The Utility of Confession

This is why I believe we are told in one of the earliest books of the New Testament, “Confess your sins to one another.” This is not a call for some institutional routine requiring a priest or other designated leader of God’s people to dispense pseudo-forgiveness, but rather the insistence upon the same sort of transparency among Christians as we enjoy (and occasionally wince over) in the presence of God: no obfuscation, no deliberate misleading, no shining one another on, no pretending to be better than we are. What you see should be what you get. When it isn’t, or hasn’t been, then it’s time to correct the public record, no matter how embarrassing that may be. If we are to remain in fellowship with the Lord and his Body, no other way of being is possible for us.

Moreover, I do not believe James is calling for the sort of generic humble-bragging we often engage in, usually in order to dismiss the seriousness of sin. You know the sort of nonsense I mean: “Well, you know, we are all sinners” or “Christians aren’t perfect, just forgiven.” These are template disclaimers we employ as excuses for our behavior, not personal confessions of wrongdoing or wrong-speaking. Nor, I think, is James calling for rounds of public chest-beating where we deliberately draw attention to ourselves by reeling off a list of recent offenses great and small whenever we gather together, competing for the dubious title of Chief of Sinners.
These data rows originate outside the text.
end Sys2Proof.Machine
end

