-- ==== Sys2Proof/Machine/Recover.lean ====
section
/-! DEFINITION. Recovery (R283, R291-R311): what quiesce and a compute reset clear, the routes of Table 12.2, fences and
faults that arrive, rehearsals after a reset, re-placement, unload, restart from belay, and DARK. -/

namespace Sys2Proof.Machine

/-! ### What is cleared (Table 12.6, R306, Table 7.7) -/

/-- An endpoint after a compute reset: empty, unconfigured until the restart loads its scene, its counters kept. -/
def EpSt.cleared (e : EpSt) : EpSt :=
  { EpSt.init with handle := e.handle, sent := e.sent, stall := e.stall, got := e.got, starve := e.starve, dropped := e.dropped }

/-- A cell after a compute reset; after a quiesce, which keeps the scene store. -/
def CellSt.cleared (keepStore : Bool) (x : CellSt) : CellSt :=
  { CellSt.init with
      scene := { x.scene with store := if keepStore then x.scene.store else []
                              area := if keepStore then x.scene.area else .init, phase := .idle, entry := 0, beatsLeft := 0
                              cur := none, entryDone := false }
      eps := SMap.mapVal (fun _ (e : EpSt) => e.cleared) x.eps
      rh := { x.rh with compared := 0, tallies := [] } }

/-- A crossing after a compute reset: buffers empty, masks and flag words cleared (R192), the variant that of entry 0;
tables, detours and trees kept. -/
def XrSt.cleared (scene0 : Nat → Nat) (x : XrSt) : XrSt :=
  let x := x.applyEdits
  { XrSt.init with
      foldGroup := x.foldGroup, variants := x.variants, variant := scene0 x.foldGroup, detours := x.detours
      groups := x.groups, home := x.home, periodAt := x.periodAt
      combine := SMap.mapVal (fun _ (e : CombineSt) => { e with mask0 := 0, mask1 := 0, parity := 0, word := 0 }) x.combine }

/-- Scene of an entry of a fold group's schedule. -/
def State.entryScene (s : State) (g e : Nat) : Nat :=
  match s.fold g with
  | some f => seScene (nth f.entries e 0).toNat
  | none => 0

/-- Clear the mesh's contents: wires, side lanes, transport sequence state and what base camp was putting together. -/
def MeshSt.cleared (scene0 : Nat → Nat) (m : MeshSt) : MeshSt :=
  { m with
      xr := SMap.mapVal (fun _ (x : XrSt) => x.cleared scene0) m.xr
      wires := SMap.mapVal (fun _ (w : WireSt) => { w with flits := [], items := [], rx := [], sent := 0, lost := false }) m.wires
      tp := [], hubPart := [], hubItems := [], hubFlits := [], hubMsgs := [], hubPkts := [], mcast := [] }

/-- What a compute reset clears, and a quiesce too but for the scene stores (R302, R306). -/
def State.clearCompute (s : State) (keepStore : Bool) : State :=
  let s := s.clearStager
  let s := { s with
    cells := SMap.mapVal (fun _ (x : CellSt) => x.cleared keepStore) s.cells
    mesh := s.mesh.cleared fun g => s.entryScene g 0
    pair := ⟨[], []⟩
    hub := { s.hub with reqs := [], eps := [] }
    mem := { s.mem with lastStrip := [] } }
  (s.resetRegs .compute).abortPorters
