-- ==== Sys2Proof/Machine/CairnRec.lean ====
section
/-! DEFINITION. Cairn records as bytes (R287, R288; the UEFI record layout: log 36), and the held records in order (R289,
R340). -/

namespace Sys2Proof.Machine

/-- The 16 bytes of a GUID from its five groups: the first three least significant byte first. -/
def guid (a b c d e : Nat) : List Byte := toLE 4 a ++ toLE 2 b ++ toLE 2 c ++ (toLE 2 d).reverse ++ (toLE 6 e).reverse

/-- The Belvan cairn GUID (R287). -/
def cairnGuid : List Byte := guid 0x6F1B2C4D 0x8E93 0x4A57 0xB0C6 0x2D7E9F31A845
/-- The Belvan GN140 creator GUID (R287). -/
def creatorGuid : List Byte := guid 0x3C8E5A19 0x7D24 0x4F06 0x9B31 0xE6A0D2F4C781

/-- CPER severity of a record (Table 11.7): 0 recoverable, 1 fatal, 2 corrected, 3 informational. -/
def Cairn.severity (r : Cairn) : Nat :=
  match r.kind with
  | 0x05 => if bitAt (nth r.regs 0 0).toNat 1 then 2 else 0
  | 0x0B => 3
  | 0x0D => 3
  | 0x0E => 3
  | 0x0F => 1
  | _ => 0

/-- The section body (Table 11.6). -/
def Cairn.body (r : Cairn) : List Byte :=
  toLE 2 1 ++ toLE 2 r.kind ++ toLE 4 r.seq ++ toLE 8 r.time ++ toLE 8 r.act ++ toLE 1 r.locKind ++ toLE 1 r.locIndex ++
    toLE 2 r.physical ++ toLE 2 r.logical ++ toLE 2 0 ++ toLE 8 r.detail ++
    toLE 2 (nth r.env 0 0) ++ toLE 2 (nth r.env 1 0) ++ toLE 2 (nth r.env 2 0) ++ toLE 2 (nth r.env 3 0) ++ toLE 4 (nth r.env 4 0) ++
    toLE 1 r.kernel ++ toLE 1 r.seed ++ toLE 1 r.step ++ toLE 1 0 ++ toLE 8 r.expected ++ toLE 8 r.observed ++
    padTo 64 (wordBytes r.regs) ++ toLE 4 (min r.ext.length 120) ++ toLE 4 0 ++ (r.ext.take 120).flatMap (padTo 32)

/-- The whole record: header of 128 B, one section descriptor of 72 B, the body (R287). -/
def Cairn.bytes (r : Cairn) : List Byte :=
  let b := r.body
  let head := ascii "CPER" ++ toLE 2 0x0101 ++ toLE 4 0xFFFFFFFF ++ toLE 2 1 ++ toLE 4 r.severity ++ toLE 4 0 ++
    toLE 4 (200 + b.length) ++ toLE 40 0 ++ creatorGuid ++ cairnGuid ++ toLE 8 r.seq ++ toLE 24 0
  let desc := toLE 4 200 ++ toLE 4 b.length ++ toLE 2 0x0100 ++ toLE 2 0 ++ toLE 4 1 ++ cairnGuid ++ toLE 16 0 ++
    toLE 4 r.severity ++ toLE 20 0
  head ++ desc ++ b

/-- The held records, oldest first: flash, then staging. -/
def State.cairns (s : State) : List Cairn := s.cairn.flash ++ s.cairn.staging

/-- Sequence number of the oldest held record; with none held, the next one's (R340). -/
def State.oldestCairn (s : State) : Nat := match s.cairns with | r :: _ => r.seq | [] => s.cairn.next
/-- Sequence number of the newest held record; with none held, one below the next one's (R340). -/
def State.newestCairn (s : State) : Nat :=
  match s.cairns.getLast? with
  | some r => r.seq
  | none => (s.cairn.next + 2 ^ 32 - 1) % 2 ^ 32

/-- The held records with sequence numbers from `first` upward; 0xFFFF_FFFF starts at the oldest. -/
def State.cairnsFrom (s : State) (first : Nat) : List Cairn :=
  let d := fun (x : Nat) => (x + 2 ^ 32 - s.oldestCairn) % 2 ^ 32
  if first = 0xFFFFFFFF ∨ 2 ^ 31 ≤ d first then s.cairns else s.cairns.filter fun r => d first ≤ d r.seq

/-- Copy whole records, padded to 8 B, while they stay within a number of bytes. -/
def copyCairns (max : Nat) : List Cairn → List Byte × Nat × Option Nat
  | [] => ([], 0, none)
  | r :: rs =>
    let b := r.bytes
    let b := b ++ List.replicate ((8 - b.length % 8) % 8) 0
    if b.length ≤ max then
      let q := copyCairns (max - b.length) rs
      (b ++ q.1, q.2.1 + 1, some (q.2.2.getD ((r.seq + 1) % 2 ^ 32)))
    else ([], 0, none)

end Sys2Proof.Machine
end

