/-- DRAIN_ROW (R72): the first waiting row goes to its bank or endpoint; a full endpoint holds it. -/
def execDrainRow (c : CellRead) (s : State) : Res :=
  let a := c.cell.toNat
  onM c.cell s fun s =>
    match (s.mst a).drain with
    | r :: _ =>
      match s.descAt a r.desc with
      | some d =>
        if dOqueue d then
          let t := s.epSend a (dOep d) (drainGrans d r)
          if t.1 then (t.2.rowGone a d r).chainEnd a c.ecc else t.2.engineWait a (.queue (dOep d))
        else
          let s := s.drainBank a d r c.ecc
          if s.fenced a then s else (s.rowGone a d r).chainEnd a c.ecc
      | none => s
    | [] => (s.postCues a).chainEnd a c.ecc

end Sys2Proof.Machine
end

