/-- An end instruction is reachable from instruction 0 over every path, and no path without a JR runs past the last
instruction (R121). `next` gives successors and whether the instruction ends; `jr` which instructions are a JR. -/
def flowOk (prog : List Nat) (next : Nat → Nat → List Nat × Bool) (jr : Nat → Bool) : Bool :=
  let n := prog.length
  let word := fun pc => nth prog pc 0
  let go := fun pc => (next pc (word pc)).1
  let free := reach n go (8 * n + 8) [] [0]
  let all := if free.any fun pc => jr (word pc) then List.range n else free
  (all.any fun pc => (next pc (word pc)).2) && free.all fun pc => (go pc).all fun q => q < n

/-- A V-cell program (R121). -/
def vProgOk (ep : Nat → Nat) (prog : List Nat) : Bool :=
  let n := prog.length
  1 ≤ n && n ≤ 512 && foldIdx (fun pc a i => a && vInstrOk ep n pc i) 0 true prog && flowOk prog vSucc fun _ => false

/-! ### S-cell programs -/

/-- Formats of Table 4.7. -/
inductive SFormat where
  | a | i | w | b | c
deriving DecidableEq, Repr

/-- Format of an opcode (Table 4.8); none for a reserved opcode. -/
def sFormat (op : Nat) : Option SFormat :=
  if op ≤ 0x0E ∨ op = 0x1C ∨ op = 0x1E ∨ (0x24 ≤ op ∧ op ≤ 0x27) ∨ op = 0x2A ∨ op = 0x35 ∨ op = 0x36 ∨ op = 0x3D then some .a
  else if (0x10 ≤ op ∧ op ≤ 0x16) ∨ op = 0x1D ∨ (0x20 ≤ op ∧ op ≤ 0x23) ∨ (0x37 ≤ op ∧ op ≤ 0x3C) ∨ op = 0x3E then some .i
  else if op = 0x18 ∨ op = 0x19 then some .w
  else if op = 0x28 ∨ op = 0x29 ∨ op = 0x3F then some .b
  else if 0x30 ≤ op ∧ op ≤ 0x34 then some .c
  else none

/-- Largest `func` that an A-format opcode defines (R107). -/
def funcMax (op : Nat) : Nat :=
  if op = 0x1C then 5 else if op = 0x1E ∨ op = 0x26 ∨ op = 0x27 then 3 else if op = 0x35 then 127 else 0

/-- Alignment an immediate offset must keep on its own (R111). -/
def immAlign (op : Nat) : Nat := if op = 0x20 ∨ op = 0x22 then 8 else if op = 0x21 ∨ op = 0x23 then 4 else 1

/-- Whether an instruction of an S-cell program keeps R106, R107, R111, R114 and R121 on its own: an address from g0 is the immediate alone,
and lies in bank 0. -/
def sInstrOk (ep : Nat → Nat) (owner0 len pc i : Nat) : Bool :=
  let op := sOp i
  match sFormat op with
  | none => false
  | some .a => sFunc i ≤ funcMax op && (!(op == 0x35 || op == 0x36) || sGa i != 0 || owner0 == 0)
  | some .i =>
    if op = 0x3E then decide (0 ≤ sImm i ∧ sImm i ≤ 3)
    else if 0x20 ≤ op ∧ op ≤ 0x23 then
      sImm i % immAlign op == 0 && (sGa i != 0 || (decide (0 ≤ sImm i) && owner0 == 0))
    else if op = 0x3B then sGa i != 0 || (decide (0 ≤ sImm i) && owner0 == 0)
    else true
  | some .w => !bitAt i 15
  | some .b => if op = 0x3F then sOff i == 0 else decide (0 ≤ (pc : Int) + sOff i ∧ (pc : Int) + sOff i < len)
  | some .c => epKind (ep (sEp i)) != 0 && (op != 0x34 || epPair (ep (sEp i))) &&
      (!(op == 0x32 || op == 0x33 || op == 0x34) || sCa i != 0 || owner0 == 0)

/-- Where an S-cell instruction may go on. A guard other than p0 is taken both ways (R121). -/
def sSucc (pc i : Nat) : List Nat × Bool :=
  let op := sOp i
  let dest := ((pc : Int) + sOff i).toNat
  let skip := if sGuardP i = 0 ∧ !sGuardN i then [] else [pc + 1]
  if op = 0x3F then (skip, true)
  else if op = 0x28 ∨ op = 0x29 then (dest :: skip, false)
  else if op = 0x2A then (skip, false)
  else ([pc + 1], false)
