/-- The directory of a package in DRAM. -/
def State.directory (s : State) (a : Nat) : List Sect :=
  (List.range (s.num (a + 80) 2)).map fun i =>
    ⟨s.num (a + 256 + 16 * i) 2, s.num (a + 258 + 16 * i) 2, s.num (a + 260 + 16 * i) 4, s.num (a + 264 + 16 * i) 8⟩

/-- Bytes of the package's section of a type; none where the directory has no such section. -/
def State.sectBytes (s : State) (a ty : Nat) : Option (List Byte) :=
  ((s.directory a).find? fun d => d.ty == ty).map fun d => s.bytes (a + d.off) d.len

/-- Records of n bytes in a section (incomplete ones at its end left out). -/
def recsOf (n : Nat) (bs : List Byte) : List (List Byte) := (List.range (bs.length / n)).map fun i => (bs.drop (n * i)).take n

/-- The cast section: its entries that are not zero, by logical cell (Table 8.4, type 0x01). -/
def castSect (bs : List Byte) : List (Nat × Nat) :=
  (foldIdx (fun i m b => let e := argN b 0 4; if e = 0 then m else (castCell i, e) :: m) 0 [] (recsOf 4 bs)).reverse

/-- A record of the understudies section (Table 8.4, type 0x02). -/
def underRec (b : List Byte) : Nat × List Nat := (argN b 0 2, [2, 4, 6, 8].map fun o => argN b o 2)

/-- A record of the fold-groups section (Table 8.4, type 0x04). -/
def foldRec (b : List Byte) : FoldRec := ⟨argN b 0 2, argN b 2 6, (List.range 16).map fun i => BitVec.ofNat 64 (argN b (8 + 8 * i) 8)⟩

/-- An extent of the weights manifest (Table 8.4, type 0x09). -/
def extentRec (b : List Byte) : Extent :=
  let w := argN b 0 8
  ⟨bits w 0 16, bits w 16 3, bits w 20 20, bits w 40 24 + argN b 24 8, argN b 8 8, argN b 16 8⟩

/-- Bytes before the first record of the understudies section: the spare regions, in region-spare mode. -/
def State.underSkip (s : State) (a : Nat) : Nat := if s.num (a + 92) 1 = 1 then 16 else 0

/-- The sections PACKAGE_LOAD reads. The cast, the understudies, the fold groups and the weights manifest are decoded from the
package's bytes, as Table 8.4 lays them out; the sections whose byte layout the spec leaves open come from the operand, and
each only where the directory lists it (log 6). -/
def State.packageOf (s : State) (a : Nat) (p : Package) : Package :=
  let sect := fun ty => (s.sectBytes a ty).getD []
  let has := fun ty => (s.sectBytes a ty).isSome
  let u := sect 2
  { cast := castSect (sect 1)
    under := (recsOf 16 (u.drop (s.underSkip a))).map underRec
    spares := if s.underSkip a ≤ u.length then (recsOf 2 ((u.take (s.underSkip a)).take 8)).map fun b => (argN b 0 1, argN b 1 1) else []
    scenes := if has 3 then p.scenes else []
    folds := (recsOf 136 (sect 4)).map foldRec
    rigging := if has 5 then p.rigging else []
    circuits := if has 5 then p.circuits else []
    chans := if has 6 then p.chans else []
    trees := if has 7 then p.trees else []
    groups := if has 8 then p.groups else []
    weights := (recsOf 32 (sect 9)).map extentRec
    wings := if has 10 then p.wings else [] }

/-- Lengths and reserved bytes of the sections that are decoded (Table 8.4). -/
def State.sectLensOk (s : State) (a : Nat) : Bool :=
  let sect := fun ty => (s.sectBytes a ty).getD []
  let u := sect 2
  (sect 1).length == 32256 && (sect 4).length % 136 == 0 && (sect 9).length % 32 == 0 &&
    (s.underSkip a ≤ u.length || !(s.sectBytes a 2).isSome) && (u.length - s.underSkip a) % 16 == 0 &&
    ((u.take (s.underSkip a)).drop 8).all (· == 0) && (recsOf 16 (u.drop (s.underSkip a))).all fun b => argN b 10 6 == 0

/-- No two sections overlap (R208). -/
def sectsApart : List Sect → Bool
  | [] => true
  | x :: xs => xs.all (fun y => x.off + x.len ≤ y.off || y.off + y.len ≤ x.off || x.len == 0 || y.len == 0) && sectsApart xs

/-- The directory keeps R208 and Table 8.4. -/
def State.directoryOk (s : State) (a : Nat) : Bool :=
  let n := s.num (a + 80) 2
  let ds := s.directory a
  5 ≤ n && n ≤ 10 && ds.all (fun d => 1 ≤ d.ty && d.ty ≤ 10 && d.rsv == 0 && d.off % 64 == 0 && d.off + d.len ≤ s.num (a + 8) 8) &&
    (ds.map (·.ty)).eraseDups.length == n && ([1, 3, 4, 5, 6].all fun t => ds.any fun d => d.ty == t) && sectsApart ds

/-- The header's limits and reserved bytes (Table 8.3, R199). -/
def State.headerOk (s : State) (a : Nat) (p : Package) : Bool :=
  let stall := s.num (a + 84) 4
  let skew := s.num (a + 88) 4
  1 ≤ p.folds.length && p.folds.length ≤ 64 && s.num (a + 82) 2 == p.folds.length &&
    (stall == 0 || (10 ≤ stall && stall ≤ 1000000)) && (skew == 0 || (1 ≤ skew && skew ≤ 10000)) &&
    s.num (a + 92) 1 ≤ 1 && s.num (a + 93) 1 ≤ 4 && s.num (a + 94) 1 ≤ 2 && s.num (a + 95) 1 ≤ 1 && (s.bytes (a + 96) 160).all (· == 0)

/-- Areas that share no byte. -/
def areasApart : List (Nat × Nat) → Bool
  | [] => true
  | x :: xs => xs.all (fun y => x.1 + x.2 ≤ y.1 || y.1 + y.2 ≤ x.1 || x.2 == 0 || y.2 == 0) && areasApart xs

/-- The areas that every strike of the package erases: KV pool and job regions (Table 13.9). -/
def argAreas (b : List Byte) : List (Nat × Nat) := (argN b 16 8, argN b 24 8) :: argRegions b 64 (argN b 40 2)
Neither extreme is useful. Sometimes a public confession is called for, but most of the time simply being honest with one another in normal conversation will suffice. What a relief it is when we can speak candidly and unreservedly to one another about our struggles, and see our brothers and sisters nod and say, “I know what you mean. I’ve had that experience.”

Someone has said you don’t have to keep track of lies you haven’t told. You also don’t have to perpetuate deceptions you haven’t engaged in.

What is in Man?

So what is in man? The Lord Jesus knew. He always knows. Many times our brothers and sisters know too. When we attempt to deceive our fellow members of Christ, most of us are nowhere nearly as clever about it as we imagine. Moreover, we are dealing with men and women who are being daily taught by the Holy Spirit, who have the mind of Christ, some at least of whom “have their powers of discernment trained by constant practice to distinguish good from evil”. Many of them have been down the same road, and they know all the same tricks.

And why try to deceive them? When we succeed we only diminish them, and when we fail we diminish ourselves.